■ Your instructions
Find how many lines in the entries below carry the word "cluster" and answer with only that figure.

(Records from a data source)
────

-- ==== Sys2Proof/Machine/Dispatch.lean ====
section
/-!
DEFINITION. Sys2Proof/Machine/Dispatch.lean: one arm per command, each one call of its meaning.
-/
namespace Sys2Proof.Machine

/-- The effect of a command on everything but the queue. -/
def exec (i : Instr) (s : State) : Host.Outcome State Fault Refusal :=
  match i with
  | .regRead h off count => Sys2Proof.Machine.execRegRead h off count s
  | .regWriteAu h off mask value => Sys2Proof.Machine.execRegWriteAu h off mask value s
  | .keyLoad h slot perms key => Sys2Proof.Machine.execKeyLoad h slot perms key s
  | .keyClear h slot => Sys2Proof.Machine.execKeyClear h slot s
  | .keyRead h slot => Sys2Proof.Machine.execKeyRead h slot s
  | .secZeroise h level => Sys2Proof.Machine.execSecZeroise h level s
  | .tblRead h slot => Sys2Proof.Machine.execTblRead h slot s
  | .tblFind h title => Sys2Proof.Machine.execTblFind h title s
  | .tblDump h first count => Sys2Proof.Machine.execTblDump h first count s
  | .tblWrite h slot expect mask image => Sys2Proof.Machine.execTblWrite h slot expect mask image s
  | .tblProvision h title gen window ruleSet service ek ak => Sys2Proof.Machine.execTblProvision h title gen window ruleSet service ek ak s
  | .tblKeyStage h slot gen ek ak => Sys2Proof.Machine.execTblKeyStage h slot gen ek ak s
  | .tblRetire h slot => Sys2Proof.Machine.execTblRetire h slot s
  | .tblSet h slot expect mask image => Sys2Proof.Machine.execTblSet h slot expect mask image s
  | .keySignerLoad h slot curve key => Sys2Proof.Machine.execKeySignerLoad h slot curve key s
  | .ruleLoad h image => Sys2Proof.Machine.execRuleLoad h image s
  | .ruleActivate h sets => Sys2Proof.Machine.execRuleActivate h sets s
  | .ruleRemove h sets => Sys2Proof.Machine.execRuleRemove h sets s
  | .ruleRead h set => Sys2Proof.Machine.execRuleRead h set s
  | .activationMarkPass cluster => Sys2Proof.Machine.execActivationMarkPass cluster s
  | .topoLoad h nodes => Sys2Proof.Machine.execTopoLoad h nodes s
  | .topoActivate h => Sys2Proof.Machine.execTopoActivate h s
  | .topoRead h bank first count => Sys2Proof.Machine.execTopoRead h bank first count s
  | .balNodeRead h node => Sys2Proof.Machine.execBalNodeRead h node s
  | .balMeterRead h slot => Sys2Proof.Machine.execBalMeterRead h slot s
  | .balResetScores h kind ids => Sys2Proof.Machine.execBalResetScores h kind ids s
  | .campCreate h m => Sys2Proof.Machine.execCampCreate h m s
  | .campData h slot off data => Sys2Proof.Machine.execCampData h slot off data s
  | .campSeal h slot => Sys2Proof.Machine.execCampSeal h slot s
  | .campAddMembers h slot slots => Sys2Proof.Machine.execCampAddMembers h slot slots s
  | .campRemoveMembers h slot slots => Sys2Proof.Machine.execCampRemoveMembers h slot slots s
  | .campStart h slot => Sys2Proof.Machine.execCampStart h slot s
  | .campPause h slot => Sys2Proof.Machine.execCampPause h slot s
  | .campCancel h slot => Sys2Proof.Machine.execCampCancel h slot s
  | .campClose h slot => Sys2Proof.Machine.execCampClose h slot s
  | .campActivate h slot r => Sys2Proof.Machine.execCampActivate h slot r s
  | .campRollback h slot r => Sys2Proof.Machine.execCampRollback h slot r s
  | .campRead h slot => Sys2Proof.Machine.execCampRead h slot s
  | .campMemberRead h slot first count => Sys2Proof.Machine.execCampMemberRead h slot first count s
  | .plcGmkRotate h inst => Sys2Proof.Machine.execPlcGmkRotate h inst s
  | .plcKick h inst short => Sys2Proof.Machine.execPlcKick h inst short s
  | .rfKeyRotate h rf => Sys2Proof.Machine.execRfKeyRotate h rf s
  | .timStep h mode sec ns => Sys2Proof.Machine.execTimStep h mode sec ns s
  | .pairRead h => Sys2Proof.Machine.execPairRead h s
  | .pairSwap h => Sys2Proof.Machine.execPairSwap h s
  | .pairClear h => Sys2Proof.Machine.execPairClear h s
  | .archInfo h => Sys2Proof.Machine.execArchInfo h s
  | .archRead h first count media => Sys2Proof.Machine.execArchRead h first count media s
  | .archFindTime h t => Sys2Proof.Machine.execArchFindTime h t s
  | .archTrim h upto => Sys2Proof.Machine.execArchTrim h upto s
  | .archOvfRead h count => Sys2Proof.Machine.execArchOvfRead h count s
  | .archOvfRelease h upto => Sys2Proof.Machine.execArchOvfRelease h upto s
  | .archHostWrite h sector data => Sys2Proof.Machine.execArchHostWrite h sector data s
  | .archHostRead h sector count media => Sys2Proof.Machine.execArchHostRead h sector count media s
  | .archFormat h confirm => Sys2Proof.Machine.execArchFormat h confirm s
  | .evtRead h from_ count => Sys2Proof.Machine.execEvtRead h from_ count s
  | .evtClear h => Sys2Proof.Machine.execEvtClear h s
  | .monRead h first n => Sys2Proof.Machine.execMonRead h first n s
  | .monReset h lo hi => Sys2Proof.Machine.execMonReset h lo hi s
  | .qRead h first n => Sys2Proof.Machine.execQRead h first n s
  | .mgmtDatagramRx port h c => Sys2Proof.Machine.execMgmtDatagramRx port h c s
  | .registerWrite off v whole => Sys2Proof.Machine.execRegisterWrite off v whole s
  | .w1cWrite off v => Sys2Proof.Machine.execW1cWrite off v s
  | .timNowNsRead p => Sys2Proof.Machine.execTimNowNsRead p s
  | .seqPairLoRead p off => Sys2Proof.Machine.execSeqPairLoRead p off s
  | .meaPqSecondRead p head => Sys2Proof.Machine.execMeaPqSecondRead p head s
  | .ctlQSelWrite v => Sys2Proof.Machine.execCtlQSelWrite v s
  | .monSnapWrite v => Sys2Proof.Machine.execMonSnapWrite v s
  | .setupLockSet => Sys2Proof.Machine.execSetupLockSet s
  | .noticeEnableWrite v => Sys2Proof.Machine.execNoticeEnableWrite v s
  | .profileRequest h mask value => Sys2Proof.Machine.execProfileRequest h mask value s
  | .profileClusterSwitch cluster => Sys2Proof.Machine.execProfileClusterSwitch cluster s
  | .bucketRedistribute bucket => Sys2Proof.Machine.execBucketRedistribute bucket s
  | .swBlockReset h mask => Sys2Proof.Machine.execSwBlockReset h mask s
  | .swBlockRelease h mask => Sys2Proof.Machine.execSwBlockRelease h mask s
  | .unitResetCommand h mask value => Sys2Proof.Machine.execUnitResetCommand h mask value s
  | .bootInstallGo h mask value obj => Sys2Proof.Machine.execBootInstallGo h mask value obj s
  | .installComplete ok => Sys2Proof.Machine.execInstallComplete ok s
  | .bootSelTrial h mask value => Sys2Proof.Machine.execBootSelTrial h mask value s
  | .bootSelConfirmed h mask value => Sys2Proof.Machine.execBootSelConfirmed h mask value s
  | .bootSelConfirm h mask value => Sys2Proof.Machine.execBootSelConfirm h mask value s
  | .autoConfirmExpiry => Sys2Proof.Machine.execAutoConfirmExpiry s
  | .otpProgram v => Sys2Proof.Machine.execOtpProgram v s
  | .powerTargetRun h mask => Sys2Proof.Machine.execPowerTargetRun h mask s
  | .powerTargetDoze h mask => Sys2Proof.Machine.execPowerTargetDoze h mask s
  | .powerTargetHold h mask => Sys2Proof.Machine.execPowerTargetHold h mask s
  | .powerTargetBackup h mask => Sys2Proof.Machine.execPowerTargetBackup h mask s
  | .dozeIdleGate isl => Sys2Proof.Machine.execDozeIdleGate isl s
  | .pciEnableWrite v => Sys2Proof.Machine.execPciEnableWrite v s
  | .ringEnable cq n v => Sys2Proof.Machine.execRingEnable cq n v s
  | .ringDisable cq n v => Sys2Proof.Machine.execRingDisable cq n v s
  | .doorbellPoll words cmds bufs => Sys2Proof.Machine.execDoorbellPoll words cmds bufs s
  | .dmaError cq n => Sys2Proof.Machine.execDmaError cq n s
  | .rxBufferHoldExpiry n => Sys2Proof.Machine.execRxBufferHoldExpiry n s
  | .msixCoalesceExpiry n => Sys2Proof.Machine.execMsixCoalesceExpiry n s
  | .msixUnmask vector => Sys2Proof.Machine.execMsixUnmask vector s
  | .pcieConfigRequest bme => Sys2Proof.Machine.execPcieConfigRequest bme s
  | .pcieLinkReset => Sys2Proof.Machine.execPcieLinkReset s
  | .powerOnReset => Sys2Proof.Machine.execPowerOnReset s
  | .brownOut supply => Sys2Proof.Machine.execBrownOut supply s
  | .externalReset => Sys2Proof.Machine.execExternalReset s
  | .watchdogExpiry => Sys2Proof.Machine.execWatchdogExpiry s
  | .thermalReset => Sys2Proof.Machine.execThermalReset s
  | .clockLoss => Sys2Proof.Machine.execClockLoss s
  | .resetRelease env => Sys2Proof.Machine.execResetRelease env s
  | .strapRetry code => Sys2Proof.Machine.execStrapRetry code s
  | .islandClockStable isl => Sys2Proof.Machine.execIslandClockStable isl s
  | .islandLockLoss isl => Sys2Proof.Machine.execIslandLockLoss isl s
  | .lockLossTimeout isl => Sys2Proof.Machine.execLockLossTimeout isl s
  | .handshakeTimeout isl => Sys2Proof.Machine.execHandshakeTimeout isl s
  | .eccUncorrectable at_ => Sys2Proof.Machine.execEccUncorrectable at_ s
  | .eccCorrected at_ => Sys2Proof.Machine.execEccCorrected at_ s
  | .idleItemWrite queue => Sys2Proof.Machine.execIdleItemWrite queue s
  | .readingDispatch => Sys2Proof.Machine.execReadingDispatch s
  | .readingVerify id => Sys2Proof.Machine.execReadingVerify id s
  | .counterCheck id => Sys2Proof.Machine.execCounterCheck id s
  | .readingPosting id => Sys2Proof.Machine.execReadingPosting id s
  | .tokenReturn => Sys2Proof.Machine.execTokenReturn s
  | .sessionExpiry k => Sys2Proof.Machine.execSessionExpiry k s
  | .pollIssue entry slot => Sys2Proof.Machine.execPollIssue entry slot s
  | .fetchRetry title => Sys2Proof.Machine.execFetchRetry title s
  | .moveReleaseQueue => Sys2Proof.Machine.execMoveReleaseQueue s
  | .retireHoldExpiry slot => Sys2Proof.Machine.execRetireHoldExpiry slot s
  | .ageCheck => Sys2Proof.Machine.execAgeCheck s
  | .standbyTableCopy item ents => Sys2Proof.Machine.execStandbyTableCopy item ents s
  | .copyComplete => Sys2Proof.Machine.execCopyComplete s
  | .balanceIntervalClose => Sys2Proof.Machine.execBalanceIntervalClose s
  | .balanceRun => Sys2Proof.Machine.execBalanceRun s
  | .balanceReportPost => Sys2Proof.Machine.execBalanceReportPost s
  | .campaignFrameSend link => Sys2Proof.Machine.execCampaignFrameSend link s
  | .repairRound link slot => Sys2Proof.Machine.execRepairRound link slot s
  | .activationBroadcast link slot => Sys2Proof.Machine.execActivationBroadcast link slot s
  | .actTimeLateExpiry slot => Sys2Proof.Machine.execActTimeLateExpiry slot s
  | .campaignCheckpoint => Sys2Proof.Machine.execCampaignCheckpoint s
  | .plcFrameRx inst f => Sys2Proof.Machine.execPlcFrameRx inst f s
  | .plcAckTimeout inst id => Sys2Proof.Machine.execPlcAckTimeout inst id s
  | .routeTtlExpiry inst dest => Sys2Proof.Machine.execRouteTtlExpiry inst dest s
  | .routeWaitExpiry inst id => Sys2Proof.Machine.execRouteWaitExpiry inst id s
  | .reassemblyTimeout link src tag => Sys2Proof.Machine.execReassemblyTimeout link src tag s
  | .shortHoldExpiry link short => Sys2Proof.Machine.execShortHoldExpiry link short s
  | .zcReportSend inst short => Sys2Proof.Machine.execZcReportSend inst short s
  | .fpReportSend inst short => Sys2Proof.Machine.execFpReportSend inst short s
  | .zcEdge inst t => Sys2Proof.Machine.execZcEdge inst t s
  | .zcLost inst => Sys2Proof.Machine.execZcLost inst s
  | .ldFaultFall inst => Sys2Proof.Machine.execLdFaultFall inst s
  | .ldFaultResume inst => Sys2Proof.Machine.execLdFaultResume inst s
  | .rfTimeslot rf => Sys2Proof.Machine.execRfTimeslot rf s
  | .rfFrameRx rf f => Sys2Proof.Machine.execRfFrameRx rf f s
  | .rfScan rf hits => Sys2Proof.Machine.execRfScan rf hits s
  | .sleepyQueueExpiry rf id => Sys2Proof.Machine.execSleepyQueueExpiry rf id s
  | .ethFrameRx port f => Sys2Proof.Machine.execEthFrameRx port f s
  | .ethLinkUp port speed half eee => Sys2Proof.Machine.execEthLinkUp port speed half eee s
  | .ethLinkDown port => Sys2Proof.Machine.execEthLinkDown port s
  | .txBufferWaitExpiry port => Sys2Proof.Machine.execTxBufferWaitExpiry port s
  | .lldpSend port => Sys2Proof.Machine.execLldpSend port s
  | .lpiIdleEntry port => Sys2Proof.Machine.execLpiIdleEntry port s
  | .relayFrameRx src f => Sys2Proof.Machine.execRelayFrameRx src f s
  | .relayPauseHoldExpiry port => Sys2Proof.Machine.execRelayPauseHoldExpiry port s
  | .relayBatchClose to_ port => Sys2Proof.Machine.execRelayBatchClose to_ port s
  | .relayAckTimeout id port => Sys2Proof.Machine.execRelayAckTimeout id port s
  | .relayBatchAck sender seq => Sys2Proof.Machine.execRelayBatchAck sender seq s
  | .spoolDrain => Sys2Proof.Machine.execSpoolDrain s
  | .ptpMessageRx port m => Sys2Proof.Machine.execPtpMessageRx port m s
  | .ptpMessageSend port kind => Sys2Proof.Machine.execPtpMessageSend port kind s
  | .sourceTimeout code => Sys2Proof.Machine.execSourceTimeout code s
  | .timeWord => Sys2Proof.Machine.execTimeWord s
  | .timeWordLoss isl => Sys2Proof.Machine.execTimeWordLoss isl s
  | .rtcWrite => Sys2Proof.Machine.execRtcWrite s
  | .leapSecond => Sys2Proof.Machine.execLeapSecond s
  | .heartbeatSend path => Sys2Proof.Machine.execHeartbeatSend path s
  | .heartbeatRx path hb => Sys2Proof.Machine.execHeartbeatRx path hb s
  | .heartbeatPathLost path => Sys2Proof.Machine.execHeartbeatPathLost path s
  | .prlLossOfSignal => Sys2Proof.Machine.execPrlLossOfSignal s
  | .actInQuiet => Sys2Proof.Machine.execActInQuiet s
  | .actInEdge => Sys2Proof.Machine.execActInEdge s
  | .claimFlashWritten => Sys2Proof.Machine.execClaimFlashWritten s
  | .pairWatchdogExpiry => Sys2Proof.Machine.execPairWatchdogExpiry s
  | .seekWaitExpiry => Sys2Proof.Machine.execSeekWaitExpiry s
  | .fencedExpiry => Sys2Proof.Machine.execFencedExpiry s
  | .journalBatchClose => Sys2Proof.Machine.execJournalBatchClose s
  | .journalBatchRx num mark formOk ents => Sys2Proof.Machine.execJournalBatchRx num mark formOk ents s
  | .journalAckRx num => Sys2Proof.Machine.execJournalAckRx num s
  | .jackTimeout num => Sys2Proof.Machine.execJackTimeout num s
  | .swapHandover => Sys2Proof.Machine.execSwapHandover s
  | .swapDrainExpiry => Sys2Proof.Machine.execSwapDrainExpiry s
  | .scheduledSwapDue => Sys2Proof.Machine.execScheduledSwapDue s
  | .proofExpiry last => Sys2Proof.Machine.execProofExpiry last s
  | .meaSecondEnd x0 x1 => Sys2Proof.Machine.execMeaSecondEnd x0 x1 s
  | .meaMinuteEnd => Sys2Proof.Machine.execMeaMinuteEnd s
  | .meaHalfCycleRms head phase codes => Sys2Proof.Machine.execMeaHalfCycleRms head phase codes s
  | .modulePresenceHigh slot => Sys2Proof.Machine.execModulePresenceHigh slot s
  | .modulePresenceDebounce slot m => Sys2Proof.Machine.execModulePresenceDebounce slot m s
  | .eventAccept => Sys2Proof.Machine.execEventAccept s
  | .eventArchiveWrite => Sys2Proof.Machine.execEventArchiveWrite s
  | .evtBucketRefill => Sys2Proof.Machine.execEvtBucketRefill s
  | .rateWindowBoundary level => Sys2Proof.Machine.execRateWindowBoundary level s
  | .monSample ch v => Sys2Proof.Machine.execMonSample ch v s
  | .archiveFlushExpiry => Sys2Proof.Machine.execArchiveFlushExpiry s
  | .pageProgramComplete => Sys2Proof.Machine.execPageProgramComplete s
  | .programEraseFail block erase => Sys2Proof.Machine.execProgramEraseFail block erase s
  | .blockCollection => Sys2Proof.Machine.execBlockCollection s
  | .wearLevelMove => Sys2Proof.Machine.execWearLevelMove s
  | .thermalAgeTick => Sys2Proof.Machine.execThermalAgeTick s
  | .retentionScan => Sys2Proof.Machine.execRetentionScan s
  | .archiveMount scan => Sys2Proof.Machine.execArchiveMount scan s
  | .overflowWriteback => Sys2Proof.Machine.execOverflowWriteback s
  | .tamperFall => Sys2Proof.Machine.execTamperFall s
  | .wakePinFall => Sys2Proof.Machine.execWakePinFall s
  | .bkpAlarm => Sys2Proof.Machine.execBkpAlarm s
  | .mainSupplyLoss => Sys2Proof.Machine.execMainSupplyLoss s
  | .vbatLow mv => Sys2Proof.Machine.execVbatLow mv s
  | .bkpSecondTick => Sys2Proof.Machine.execBkpSecondTick s
  | .bkpPowerLoss => Sys2Proof.Machine.execBkpPowerLoss s
  | .busMasterEnableClear => Sys2Proof.Machine.execBusMasterEnableClear s
  | .pcieLinkUp width speed => Sys2Proof.Machine.execPcieLinkUp width speed s
  | .ldFaultPinRise inst => Sys2Proof.Machine.execLdFaultPinRise inst s
  | .modulePresenceLow slot => Sys2Proof.Machine.execModulePresenceLow slot s
  | .archFormatComplete => Sys2Proof.Machine.execArchFormatComplete s
  | .partnerEeeTlvExpiry port => Sys2Proof.Machine.execPartnerEeeTlvExpiry port s

end Sys2Proof.Machine
end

────

■ Solution for this task
2